The Bayesian Brain: Prediction All the Way Down
The Bayesian Brain: Prediction All the Way Down
Series: The Free Energy Principle | Part: 6 of 11
Your brain is not a camera recording reality. It's a prediction engine generating reality.
Right now, most of what you're seeing isn't coming from your eyes—it's coming from your visual cortex's best guess about what's out there. The actual sensory data contributes maybe 10% of the neural activity in visual areas. The other 90% is prediction, cascading down from higher regions.
You think you see the world. What you actually see is your brain's model of the world, continuously tested against sparse sensory evidence and updated only when prediction fails.
This is the Bayesian brain hypothesis—the idea that neural processing is fundamentally about probabilistic inference, with the brain constantly predicting incoming data and updating beliefs when predictions err. It's the neuroscientific flesh on the FEP skeleton.
And the evidence for it is everywhere.
Perception as Controlled Hallucination
Anil Seth calls perception "controlled hallucination"—the brain hallucinates reality, constrained by sensory input.
Without sensory input (like in sensory deprivation or certain psychedelic states), the hallucination runs unchecked. You perceive things that aren't there because there's no bottom-up data to contradict top-down predictions.
With normal sensory input, the hallucination is tightly controlled. Your predictions match incoming data closely, so the percept feels veridical. But it's still constructed—a hypothesis about hidden causes, rendered convincing by minimal prediction error.
Evidence:
Binocular rivalry: Present different images to each eye. Your brain doesn't blend them or see both—it alternates, because only one interpretation can minimize free energy at a time.
Perceptual filling-in: Your retina has a blind spot where the optic nerve exits. You don't see a hole. Your brain predicts what "should" be there based on surrounding context and fills it in seamlessly.
Change blindness: Huge changes in visual scenes go unnoticed if they don't violate expectations. You're not actually seeing everything—you're checking that the visual field matches predictions.
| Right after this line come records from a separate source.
-- ==== Sys2Proof/Laws/Ops.lean ====
section
/-! SUPPORT. One lemma per shared operation that says what it can do: what is read after a write, membership of the
attention set and the lists, the outcomes of a command transaction, the lines after a step. -/

namespace Sys2Proof.Machine

/-! ### The attention set -/

theorem mem_raiseIn (x k : Kind) (set : List Kind) : x ∈ raiseIn k set ↔ x = k ∨ x ∈ set := by
  have hall : x ∈ Kind.all := by cases x <;> decide
  simp [raiseIn, hall]

theorem State.mem_raise (x k : Kind) (s : State) :
    x ∈ (s.raise k).au.attention ↔ x = k ∨ x ∈ s.au.attention := mem_raiseIn x k _

theorem State.mem_raise? (x : Kind) (k : Option Kind) (s : State) :
    x ∈ (s.raise? k).au.attention ↔ x ∈ s.au.attention ∨ k = some x := by
  cases k with
  | none => simp [State.raise?]
  | some k => simp [State.raise?, mem_raiseIn, eq_comm, or_comm]

/-! ### Reading after writing -/

theorem State.record?_congr {s t : State} (h : t.ct.slots = s.ct.slots) (k : Nat) : t.record? k = s.record? k := by
  simp only [State.record?, h]

@[simp] theorem State.record?_raise? (k : Option Kind) (s : State) (h : Nat) :
    (s.raise? k).record? h = s.record? h := State.record?_congr (by simp) h

@[simp] theorem State.record?_raise (k : Kind) (s : State) (h : Nat) : (s.raise k).record? h = s.record? h := rfl

@[simp] theorem State.record?_leaveLists (k : Nat) (s : State) (h : Nat) :
    (s.leaveLists k).record? h = s.record? h := rfl

@[simp] theorem State.record?_joinList (k : Nat) (c : Custody) (s : State) (h : Nat) :
    (s.joinList k c).record? h = s.record? h := State.record?_congr (by simp) h

@[simp] theorem State.record?_insertIndex (k : Nat) (id : Word32) (s : State) (h : Nat) :
    (s.insertIndex k id).record? h = s.record? h := rfl

@[simp] theorem State.record?_removeIndex (k : Nat) (s : State) (h : Nat) :
    (s.removeIndex k).record? h = s.record? h := rfl

@[simp] theorem State.record?_modifyProfile (i : Nat) (f : Profile → Profile) (s : State) (h : Nat) :
    (s.modifyProfile i f).record? h = s.record? h := rfl

@[simp] theorem State.record?_evaluateLines (s : State) (h : Nat) : s.evaluateLines.record? h = s.record? h := rfl

/-- A written slot reads what was written, the others as before; a slot above 47 takes nothing. -/
theorem State.record?_setRecord (s : State) (h k : Nat) (r : Option Record) :
    (s.setRecord h r).record? k = if k = h ∧ h < 48 then r else s.record? k := by
  simp only [State.record?, State.setRecord, Vector.getElem?_setIfInBounds]
  by_cases hk : h = k
  · subst hk
    by_cases hb : h < 48
    · simp [hb]
    · simp [hb]
  · simp [hk, eq_comm]

/-- A slot that holds a record lies in the table. -/
theorem State.lt_of_record? {s : State} {h : Nat} {r : Record} (hr : s.record? h = some r) : h < 48 := by
  by_contra hb
  simp [State.record?, hb] at hr

theorem State.zoneAt_modifyZone (s : State) (z k : Nat) (f : Zone → Zone) :
    (s.modifyZone z f).zoneAt k = if k = z ∧ 1 ≤ z ∧ z ≤ 5 then f (s.zoneAt z) else s.zoneAt k := by
  cases k with
  | zero => simp only [State.zoneAt]; split <;> rename_i h <;> [omega; rfl]
  | succ n =>
    simp only [State.zoneAt, State.modifyZone, Vector.getElem?_mapIdx]
    by_cases hn : n < 5
    · by_cases hz : n + 1 = z
      · subst hz
        simp [hn]
      · simp [hn, hz]
    · have : ¬(n + 1 = z ∧ 1 ≤ z ∧ z ≤ 5) := by omega
      simp [hn, this]

theorem State.compAt_modifyComp (s : State) (c k : Nat) (f : Compartment → Compartment) :
    (s.modifyComp c f).compAt k = if k = c ∧ 1 ≤ c ∧ c ≤ 4 then f (s.compAt c) else s.compAt k := by
  cases k with
  | zero => simp only [State.compAt]; split <;> rename_i h <;> [omega; rfl]
  | succ n =>
    simp only [State.compAt, State.modifyComp, Vector.getElem?_mapIdx]
    by_cases hn : n < 4
    · by_cases hz : n + 1 = c
      · subst hz
        simp [hn]
      · simp [hn, hz]
    · have : ¬(n + 1 = c ∧ 1 ≤ c ∧ c ≤ 4) := by omega
      simp [hn, this]

theorem State.compAt_mapPresentComps (s : State) (f : Nat → Compartment → Compartment) (k : Nat) :
    (s.mapPresentComps f).compAt k = if s.compPresent k then f k (s.compAt k) else s.compAt k := by
  cases k with
  | zero => simp [State.compAt, State.compPresent]
  | succ n =>
    simp only [State.compAt, State.mapPresentComps, Vector.getElem?_mapIdx]
    by_cases hn : n < 4
    · simp [hn]
    · have : s.compPresent (n + 1) = false := by simp [State.compPresent]; omega
      simp [hn, this]

theorem State.probeAt_modifyProbe (s : State) (p k : Nat) (f : Probe → Probe) :
    (s.modifyProbe p f).probeAt k = if k = p ∧ p < 8 then f (s.probeAt p) else s.probeAt k := by
  simp only [State.probeAt, State.modifyProbe, Vector.getElem?_mapIdx]
  by_cases hn : k < 8
  · by_cases hz : k = p
    · subst hz; simp [hn]
    · simp [hn, hz]
  · have : ¬(k = p ∧ p < 8) := by omega
    simp [hn, this]

theorem State.profileAt_modifyProfile (s : State) (i k : Nat) (f : Profile → Profile) :
    (s.modifyProfile i f).profileAt k = if k = i ∧ i < 8 then f (s.profileAt i) else s.profileAt k := by
  simp only [State.profileAt, State.modifyProfile, Vector.getElem?_mapIdx]
  by_cases hn : k < 8
  · by_cases hz : k = i
    · subst hz; simp [hn]
    · simp [hn, hz]
  · have : ¬(k = i ∧ i < 8) := by omega
    simp [hn, this]

/-! ### The lists -/

theorem State.membersOf_leaveLists (s : State) (h c : Nat) :
    (s.leaveLists h).membersOf c = (s.membersOf c).filter (· != h) := by
  cases c with
  | zero => rfl
  | succ n =>
    simp only [State.membersOf, State.leaveLists]
    by_cases hn : n < 4 <;> simp [hn]

theorem State.membersOf_joinList (s : State) (h c d t : Nat) :
    (s.joinList h (.loaded d t)).membersOf c =
      if c = d ∧ 1 ≤ d ∧ d ≤ 4 then s.membersOf c ++ [h] else s.membersOf c := by
  cases c with
  | zero => simp only [State.membersOf]; split <;> rename_i h <;> [omega; rfl]
  | succ n =>
    simp only [State.membersOf, State.joinList, Vector.getElem?_mapIdx]
    by_cases hn : n < 4
    · by_cases hz : n + 1 = d
      · subst hz; simp [hn]
      · simp [hn, hz]
    · have : ¬(n + 1 = d ∧ 1 ≤ d ∧ d ≤ 4) := by omega
      simp [hn, this]

@[simp] theorem State.stage_leaveLists (s : State) (h : Nat) :
    (s.leaveLists h).ct.stage = s.ct.stage.filter (· != h) := rfl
The dress: The famous photo that looked gold-white to some, blue-black to others. Not ambiguous input—ambiguous priors. Different assumptions about lighting conditions led to different inferred colors. Both were "correct" given their models.
All of these make sense if perception is inference under a generative model. They're puzzling if perception is passive reception.
Hierarchical Predictive Coding
The brain's architecture reflects its function: hierarchical predictive coding.
Lower levels (sensory cortex): Represent specific features—edges, orientations, colors, pitches.
Higher levels (associative cortex): Represent abstract causes—objects, categories, scenes, meanings.
Information flows bidirectionally:
Top-down (predictions): Higher levels predict what lower levels should be signaling.
Bottom-up (errors): Lower levels send only the mismatch between prediction and actual input.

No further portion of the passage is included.